/-! ### modDev -/

section
variable (s : State) (i : Nat) (f : Dev → Dev)
@[simp] theorem State.modDev_pending : (s.modDev i f).pending = s.pending := rfl
@[simp] theorem State.modDev_fresh : (s.modDev i f).fresh = s.fresh := rfl
@[simp] theorem State.modDev_variant : (s.modDev i f).variant = s.variant := rfl
@[simp] theorem State.modDev_life : (s.modDev i f).life = s.life := rfl
@[simp] theorem State.modDev_image : (s.modDev i f).image = s.image := rfl
@[simp] theorem State.modDev_linkAddr : (s.modDev i f).linkAddr = s.linkAddr := rfl
@[simp] theorem State.modDev_standby : (s.modDev i f).standby = s.standby := rfl
@[simp] theorem State.modDev_tick : (s.modDev i f).tick = s.tick := rfl
@[simp] theorem State.modDev_mem : (s.modDev i f).mem = s.mem := rfl
@[simp] theorem State.modDev_secTags : (s.modDev i f).secTags = s.secTags := rfl
@[simp] theorem State.modDev_keyNext : (s.modDev i f).keyNext = s.keyNext := rfl
@[simp] theorem State.modDev_tiles : (s.modDev i f).tiles = s.tiles := rfl
@[simp] theorem State.modDev_quads : (s.modDev i f).quads = s.quads := rfl
@[simp] theorem State.modDev_chans : (s.modDev i f).chans = s.chans := rfl
@[simp] theorem State.modDev_devs : (s.modDev i f).devs = Tab.modify s.devs i f := rfl
@[simp] theorem State.modDev_upds : (s.modDev i f).upds = s.upds := rfl
@[simp] theorem State.modDev_tblRegs : (s.modDev i f).tblRegs = s.tblRegs := rfl
@[simp] theorem State.modDev_links : (s.modDev i f).links = s.links := rfl
@[simp] theorem State.modDev_arbs : (s.modDev i f).arbs = s.arbs := rfl
@[simp] theorem State.modDev_hbms : (s.modDev i f).hbms = s.hbms := rfl
@[simp] theorem State.modDev_sites : (s.modDev i f).sites = s.sites := rfl
@[simp] theorem State.modDev_wards : (s.modDev i f).wards = s.wards := rfl
@[simp] theorem State.modDev_dieFenced : (s.modDev i f).dieFenced = s.dieFenced := rfl
@[simp] theorem State.modDev_modFenced : (s.modDev i f).modFenced = s.modFenced := rfl
@[simp] theorem State.modDev_beats : (s.modDev i f).beats = s.beats := rfl
@[simp] theorem State.modDev_funcs : (s.modDev i f).funcs = s.funcs := rfl
@[simp] theorem State.modDev_ports : (s.modDev i f).ports = s.ports := rfl
@[simp] theorem State.modDev_rings : (s.modDev i f).rings = s.rings := rfl
@[simp] theorem State.modDev_opens : (s.modDev i f).opens = s.opens := rfl
@[simp] theorem State.modDev_journal : (s.modDev i f).journal = s.journal := rfl
@[simp] theorem State.modDev_jrnNext : (s.modDev i f).jrnNext = s.jrnNext := rfl
@[simp] theorem State.modDev_jrnBoot : (s.modDev i f).jrnBoot = s.jrnBoot := rfl
@[simp] theorem State.modDev_relays : (s.modDev i f).relays = s.relays := rfl
@[simp] theorem State.modDev_routes : (s.modDev i f).routes = s.routes := rfl
@[simp] theorem State.modDev_tg : (s.modDev i f).tg = s.tg := rfl
@[simp] theorem State.modDev_tko : (s.modDev i f).tko = s.tko := rfl
@[simp] theorem State.modDev_tkoQueue : (s.modDev i f).tkoQueue = s.tkoQueue := rfl
@[simp] theorem State.modDev_heldXfers : (s.modDev i f).heldXfers = s.heldXfers := rfl
@[simp] theorem State.modDev_rot : (s.modDev i f).rot = s.rot := rfl
@[simp] theorem State.modDev_xferPaths : (s.modDev i f).xferPaths = s.xferPaths := rfl
@[simp] theorem State.modDev_xidNext : (s.modDev i f).xidNext = s.xidNext := rfl
@[simp] theorem State.modDev_uncounted : (s.modDev i f).uncounted = s.uncounted := rfl
@[simp] theorem State.modDev_peerReads : (s.modDev i f).peerReads = s.peerReads := rfl
@[simp] theorem State.modDev_trees : (s.modDev i f).trees = s.trees := rfl
@[simp] theorem State.modDev_mcWait : (s.modDev i f).mcWait = s.mcWait := rfl
@[simp] theorem State.modDev_tkoLog : (s.modDev i f).tkoLog = s.tkoLog := rfl
@[simp] theorem State.modDev_rollSends : (s.modDev i f).rollSends = s.rollSends := rfl
@[simp] theorem State.modDev_rollAt : (s.modDev i f).rollAt = s.rollAt := rfl
@[simp] theorem State.modDev_rollRounds : (s.modDev i f).rollRounds = s.rollRounds := rfl
@[simp] theorem State.modDev_rollHeld : (s.modDev i f).rollHeld = s.rollHeld := rfl
@[simp] theorem State.modDev_rollSelfDiv : (s.modDev i f).rollSelfDiv = s.rollSelfDiv := rfl
@[simp] theorem State.modDev_rollSelfBad : (s.modDev i f).rollSelfBad = s.rollSelfBad := rfl
@[simp] theorem State.modDev_rollDiv : (s.modDev i f).rollDiv = s.rollDiv := rfl
@[simp] theorem State.modDev_rollSilent : (s.modDev i f).rollSilent = s.rollSilent := rfl
@[simp] theorem State.modDev_rollRecs : (s.modDev i f).rollRecs = s.rollRecs := rfl
@[simp] theorem State.modDev_ctlTmo : (s.modDev i f).ctlTmo = s.ctlTmo := rfl
@[simp] theorem State.modDev_slots : (s.modDev i f).slots = s.slots := rfl
@[simp] theorem State.modDev_retires : (s.modDev i f).retires = s.retires := rfl
@[simp] theorem State.modDev_atts : (s.modDev i f).atts = s.atts := rfl
@[simp] theorem State.modDev_faults : (s.modDev i f).faults = s.faults := rfl
@[simp] theorem State.modDev_saf : (s.modDev i f).saf = s.saf := rfl
@[simp] theorem State.modDev_pwr : (s.modDev i f).pwr = s.pwr := rfl
@[simp] theorem State.modDev_boot : (s.modDev i f).boot = s.boot := rfl
@[simp] theorem State.modDev_flash : (s.modDev i f).flash = s.flash := rfl
@[simp] theorem State.modDev_sec : (s.modDev i f).sec = s.sec := rfl
@[simp] theorem State.modDev_sent : (s.modDev i f).sent = s.sent := rfl
end

/-! ### modUpd -/

section
variable (s : State) (i : Nat) (f : Upd → Upd)
@[simp] theorem State.modUpd_pending : (s.modUpd i f).pending = s.pending := rfl
@[simp] theorem State.modUpd_fresh : (s.modUpd i f).fresh = s.fresh := rfl
@[simp] theorem State.modUpd_variant : (s.modUpd i f).variant = s.variant := rfl
@[simp] theorem State.modUpd_life : (s.modUpd i f).life = s.life := rfl
@[simp] theorem State.modUpd_image : (s.modUpd i f).image = s.image := rfl
@[simp] theorem State.modUpd_linkAddr : (s.modUpd i f).linkAddr = s.linkAddr := rfl
@[simp] theorem State.modUpd_standby : (s.modUpd i f).standby = s.standby := rfl
@[simp] theorem State.modUpd_tick : (s.modUpd i f).tick = s.tick := rfl
@[simp] theorem State.modUpd_mem : (s.modUpd i f).mem = s.mem := rfl
@[simp] theorem State.modUpd_secTags : (s.modUpd i f).secTags = s.secTags := rfl
@[simp] theorem State.modUpd_keyNext : (s.modUpd i f).keyNext = s.keyNext := rfl
@[simp] theorem State.modUpd_tiles : (s.modUpd i f).tiles = s.tiles := rfl
@[simp] theorem State.modUpd_quads : (s.modUpd i f).quads = s.quads := rfl
@[simp] theorem State.modUpd_chans : (s.modUpd i f).chans = s.chans := rfl
@[simp] theorem State.modUpd_devs : (s.modUpd i f).devs = s.devs := rfl
@[simp] theorem State.modUpd_upds : (s.modUpd i f).upds = Tab.modify s.upds i f := rfl
@[simp] theorem State.modUpd_tblRegs : (s.modUpd i f).tblRegs = s.tblRegs := rfl
@[simp] theorem State.modUpd_links : (s.modUpd i f).links = s.links := rfl
@[simp] theorem State.modUpd_arbs : (s.modUpd i f).arbs = s.arbs := rfl
@[simp] theorem State.modUpd_hbms : (s.modUpd i f).hbms = s.hbms := rfl
@[simp] theorem State.modUpd_sites : (s.modUpd i f).sites = s.sites := rfl
@[simp] theorem State.modUpd_wards : (s.modUpd i f).wards = s.wards := rfl
@[simp] theorem State.modUpd_dieFenced : (s.modUpd i f).dieFenced = s.dieFenced := rfl
@[simp] theorem State.modUpd_modFenced : (s.modUpd i f).modFenced = s.modFenced := rfl
@[simp] theorem State.modUpd_beats : (s.modUpd i f).beats = s.beats := rfl
@[simp] theorem State.modUpd_funcs : (s.modUpd i f).funcs = s.funcs := rfl
@[simp] theorem State.modUpd_ports : (s.modUpd i f).ports = s.ports := rfl
@[simp] theorem State.modUpd_rings : (s.modUpd i f).rings = s.rings := rfl
@[simp] theorem State.modUpd_opens : (s.modUpd i f).opens = s.opens := rfl
@[simp] theorem State.modUpd_journal : (s.modUpd i f).journal = s.journal := rfl
@[simp] theorem State.modUpd_jrnNext : (s.modUpd i f).jrnNext = s.jrnNext := rfl
@[simp] theorem State.modUpd_jrnBoot : (s.modUpd i f).jrnBoot = s.jrnBoot := rfl
@[simp] theorem State.modUpd_relays : (s.modUpd i f).relays = s.relays := rfl
@[simp] theorem State.modUpd_routes : (s.modUpd i f).routes = s.routes := rfl
@[simp] theorem State.modUpd_tg : (s.modUpd i f).tg = s.tg := rfl
@[simp] theorem State.modUpd_tko : (s.modUpd i f).tko = s.tko := rfl
@[simp] theorem State.modUpd_tkoQueue : (s.modUpd i f).tkoQueue = s.tkoQueue := rfl
@[simp] theorem State.modUpd_heldXfers : (s.modUpd i f).heldXfers = s.heldXfers := rfl
@[simp] theorem State.modUpd_rot : (s.modUpd i f).rot = s.rot := rfl
@[simp] theorem State.modUpd_xferPaths : (s.modUpd i f).xferPaths = s.xferPaths := rfl
@[simp] theorem State.modUpd_xidNext : (s.modUpd i f).xidNext = s.xidNext := rfl
@[simp] theorem State.modUpd_uncounted : (s.modUpd i f).uncounted = s.uncounted := rfl
@[simp] theorem State.modUpd_peerReads : (s.modUpd i f).peerReads = s.peerReads := rfl
@[simp] theorem State.modUpd_trees : (s.modUpd i f).trees = s.trees := rfl
@[simp] theorem State.modUpd_mcWait : (s.modUpd i f).mcWait = s.mcWait := rfl
@[simp] theorem State.modUpd_tkoLog : (s.modUpd i f).tkoLog = s.tkoLog := rfl
@[simp] theorem State.modUpd_rollSends : (s.modUpd i f).rollSends = s.rollSends := rfl
@[simp] theorem State.modUpd_rollAt : (s.modUpd i f).rollAt = s.rollAt := rfl
@[simp] theorem State.modUpd_rollRounds : (s.modUpd i f).rollRounds = s.rollRounds := rfl
@[simp] theorem State.modUpd_rollHeld : (s.modUpd i f).rollHeld = s.rollHeld := rfl
@[simp] theorem State.modUpd_rollSelfDiv : (s.modUpd i f).rollSelfDiv = s.rollSelfDiv := rfl
@[simp] theorem State.modUpd_rollSelfBad : (s.modUpd i f).rollSelfBad = s.rollSelfBad := rfl
@[simp] theorem State.modUpd_rollDiv : (s.modUpd i f).rollDiv = s.rollDiv := rfl
@[simp] theorem State.modUpd_rollSilent : (s.modUpd i f).rollSilent = s.rollSilent := rfl
@[simp] theorem State.modUpd_rollRecs : (s.modUpd i f).rollRecs = s.rollRecs := rfl
@[simp] theorem State.modUpd_ctlTmo : (s.modUpd i f).ctlTmo = s.ctlTmo := rfl
@[simp] theorem State.modUpd_slots : (s.modUpd i f).slots = s.slots := rfl
@[simp] theorem State.modUpd_retires : (s.modUpd i f).retires = s.retires := rfl
@[simp] theorem State.modUpd_atts : (s.modUpd i f).atts = s.atts := rfl
@[simp] theorem State.modUpd_faults : (s.modUpd i f).faults = s.faults := rfl
@[simp] theorem State.modUpd_saf : (s.modUpd i f).saf = s.saf := rfl
@[simp] theorem State.modUpd_pwr : (s.modUpd i f).pwr = s.pwr := rfl
@[simp] theorem State.modUpd_boot : (s.modUpd i f).boot = s.boot := rfl
@[simp] theorem State.modUpd_flash : (s.modUpd i f).flash = s.flash := rfl
@[simp] theorem State.modUpd_sec : (s.modUpd i f).sec = s.sec := rfl
@[simp] theorem State.modUpd_sent : (s.modUpd i f).sent = s.sent := rfl
end

/-! ### modLink -/

section
variable (s : State) (i : Nat) (f : Link → Link)
@[simp] theorem State.modLink_pending : (s.modLink i f).pending = s.pending := rfl
@[simp] theorem State.modLink_fresh : (s.modLink i f).fresh = s.fresh := rfl
@[simp] theorem State.modLink_variant : (s.modLink i f).variant = s.variant := rfl
@[simp] theorem State.modLink_life : (s.modLink i f).life = s.life := rfl
@[simp] theorem State.modLink_image : (s.modLink i f).image = s.image := rfl
@[simp] theorem State.modLink_linkAddr : (s.modLink i f).linkAddr = s.linkAddr := rfl
@[simp] theorem State.modLink_standby : (s.modLink i f).standby = s.standby := rfl
@[simp] theorem State.modLink_tick : (s.modLink i f).tick = s.tick := rfl
@[simp] theorem State.modLink_mem : (s.modLink i f).mem = s.mem := rfl
@[simp] theorem State.modLink_secTags : (s.modLink i f).secTags = s.secTags := rfl
@[simp] theorem State.modLink_keyNext : (s.modLink i f).keyNext = s.keyNext := rfl
@[simp] theorem State.modLink_tiles : (s.modLink i f).tiles = s.tiles := rfl
@[simp] theorem State.modLink_quads : (s.modLink i f).quads = s.quads := rfl
@[simp] theorem State.modLink_chans : (s.modLink i f).chans = s.chans := rfl
@[simp] theorem State.modLink_devs : (s.modLink i f).devs = s.devs := rfl
@[simp] theorem State.modLink_upds : (s.modLink i f).upds = s.upds := rfl
@[simp] theorem State.modLink_tblRegs : (s.modLink i f).tblRegs = s.tblRegs := rfl
@[simp] theorem State.modLink_links : (s.modLink i f).links = Tab.modify s.links i f := rfl
@[simp] theorem State.modLink_arbs : (s.modLink i f).arbs = s.arbs := rfl
@[simp] theorem State.modLink_hbms : (s.modLink i f).hbms = s.hbms := rfl
@[simp] theorem State.modLink_sites : (s.modLink i f).sites = s.sites := rfl
@[simp] theorem State.modLink_wards : (s.modLink i f).wards = s.wards := rfl
@[simp] theorem State.modLink_dieFenced : (s.modLink i f).dieFenced = s.dieFenced := rfl
@[simp] theorem State.modLink_modFenced : (s.modLink i f).modFenced = s.modFenced := rfl
@[simp] theorem State.modLink_beats : (s.modLink i f).beats = s.beats := rfl
@[simp] theorem State.modLink_funcs : (s.modLink i f).funcs = s.funcs := rfl
@[simp] theorem State.modLink_ports : (s.modLink i f).ports = s.ports := rfl
@[simp] theorem State.modLink_rings : (s.modLink i f).rings = s.rings := rfl
@[simp] theorem State.modLink_opens : (s.modLink i f).opens = s.opens := rfl
@[simp] theorem State.modLink_journal : (s.modLink i f).journal = s.journal := rfl
@[simp] theorem State.modLink_jrnNext : (s.modLink i f).jrnNext = s.jrnNext := rfl
@[simp] theorem State.modLink_jrnBoot : (s.modLink i f).jrnBoot = s.jrnBoot := rfl
@[simp] theorem State.modLink_relays : (s.modLink i f).relays = s.relays := rfl
@[simp] theorem State.modLink_routes : (s.modLink i f).routes = s.routes := rfl
@[simp] theorem State.modLink_tg : (s.modLink i f).tg = s.tg := rfl
@[simp] theorem State.modLink_tko : (s.modLink i f).tko = s.tko := rfl
@[simp] theorem State.modLink_tkoQueue : (s.modLink i f).tkoQueue = s.tkoQueue := rfl
@[simp] theorem State.modLink_heldXfers : (s.modLink i f).heldXfers = s.heldXfers := rfl
@[simp] theorem State.modLink_rot : (s.modLink i f).rot = s.rot := rfl
@[simp] theorem State.modLink_xferPaths : (s.modLink i f).xferPaths = s.xferPaths := rfl
@[simp] theorem State.modLink_xidNext : (s.modLink i f).xidNext = s.xidNext := rfl
@[simp] theorem State.modLink_uncounted : (s.modLink i f).uncounted = s.uncounted := rfl
@[simp] theorem State.modLink_peerReads : (s.modLink i f).peerReads = s.peerReads := rfl
@[simp] theorem State.modLink_trees : (s.modLink i f).trees = s.trees := rfl
@[simp] theorem State.modLink_mcWait : (s.modLink i f).mcWait = s.mcWait := rfl
@[simp] theorem State.modLink_tkoLog : (s.modLink i f).tkoLog = s.tkoLog := rfl
@[simp] theorem State.modLink_rollSends : (s.modLink i f).rollSends = s.rollSends := rfl
@[simp] theorem State.modLink_rollAt : (s.modLink i f).rollAt = s.rollAt := rfl
@[simp] theorem State.modLink_rollRounds : (s.modLink i f).rollRounds = s.rollRounds := rfl
@[simp] theorem State.modLink_rollHeld : (s.modLink i f).rollHeld = s.rollHeld := rfl
@[simp] theorem State.modLink_rollSelfDiv : (s.modLink i f).rollSelfDiv = s.rollSelfDiv := rfl
@[simp] theorem State.modLink_rollSelfBad : (s.modLink i f).rollSelfBad = s.rollSelfBad := rfl
@[simp] theorem State.modLink_rollDiv : (s.modLink i f).rollDiv = s.rollDiv := rfl
@[simp] theorem State.modLink_rollSilent : (s.modLink i f).rollSilent = s.rollSilent := rfl
@[simp] theorem State.modLink_rollRecs : (s.modLink i f).rollRecs = s.rollRecs := rfl
@[simp] theorem State.modLink_ctlTmo : (s.modLink i f).ctlTmo = s.ctlTmo := rfl
@[simp] theorem State.modLink_slots : (s.modLink i f).slots = s.slots := rfl
@[simp] theorem State.modLink_retires : (s.modLink i f).retires = s.retires := rfl
@[simp] theorem State.modLink_atts : (s.modLink i f).atts = s.atts := rfl
@[simp] theorem State.modLink_faults : (s.modLink i f).faults = s.faults := rfl
@[simp] theorem State.modLink_saf : (s.modLink i f).saf = s.saf := rfl
@[simp] theorem State.modLink_pwr : (s.modLink i f).pwr = s.pwr := rfl
@[simp] theorem State.modLink_boot : (s.modLink i f).boot = s.boot := rfl
@[simp] theorem State.modLink_flash : (s.modLink i f).flash = s.flash := rfl
@[simp] theorem State.modLink_sec : (s.modLink i f).sec = s.sec := rfl
@[simp] theorem State.modLink_sent : (s.modLink i f).sent = s.sent := rfl
end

* * * * *

• **Work required**: The lines to extract from the data above begin with the line containing "(s.modUpd i f).rollSilent = s.rollSilent := rfl" and end with the line containing "(s.modUpd i f).ctlTmo = s.ctlTmo := rfl". Extract them exactly, including both.

• **Solved problem**:
@[simp] theorem State.modUpd_rollSilent : (s.modUpd i f).rollSilent = s.rollSilent := rfl
@[simp] theorem State.modUpd_rollRecs : (s.modUpd i f).rollRecs = s.rollRecs := rfl
@[simp] theorem State.modUpd_ctlTmo : (s.modUpd i f).ctlTmo = s.ctlTmo := rfl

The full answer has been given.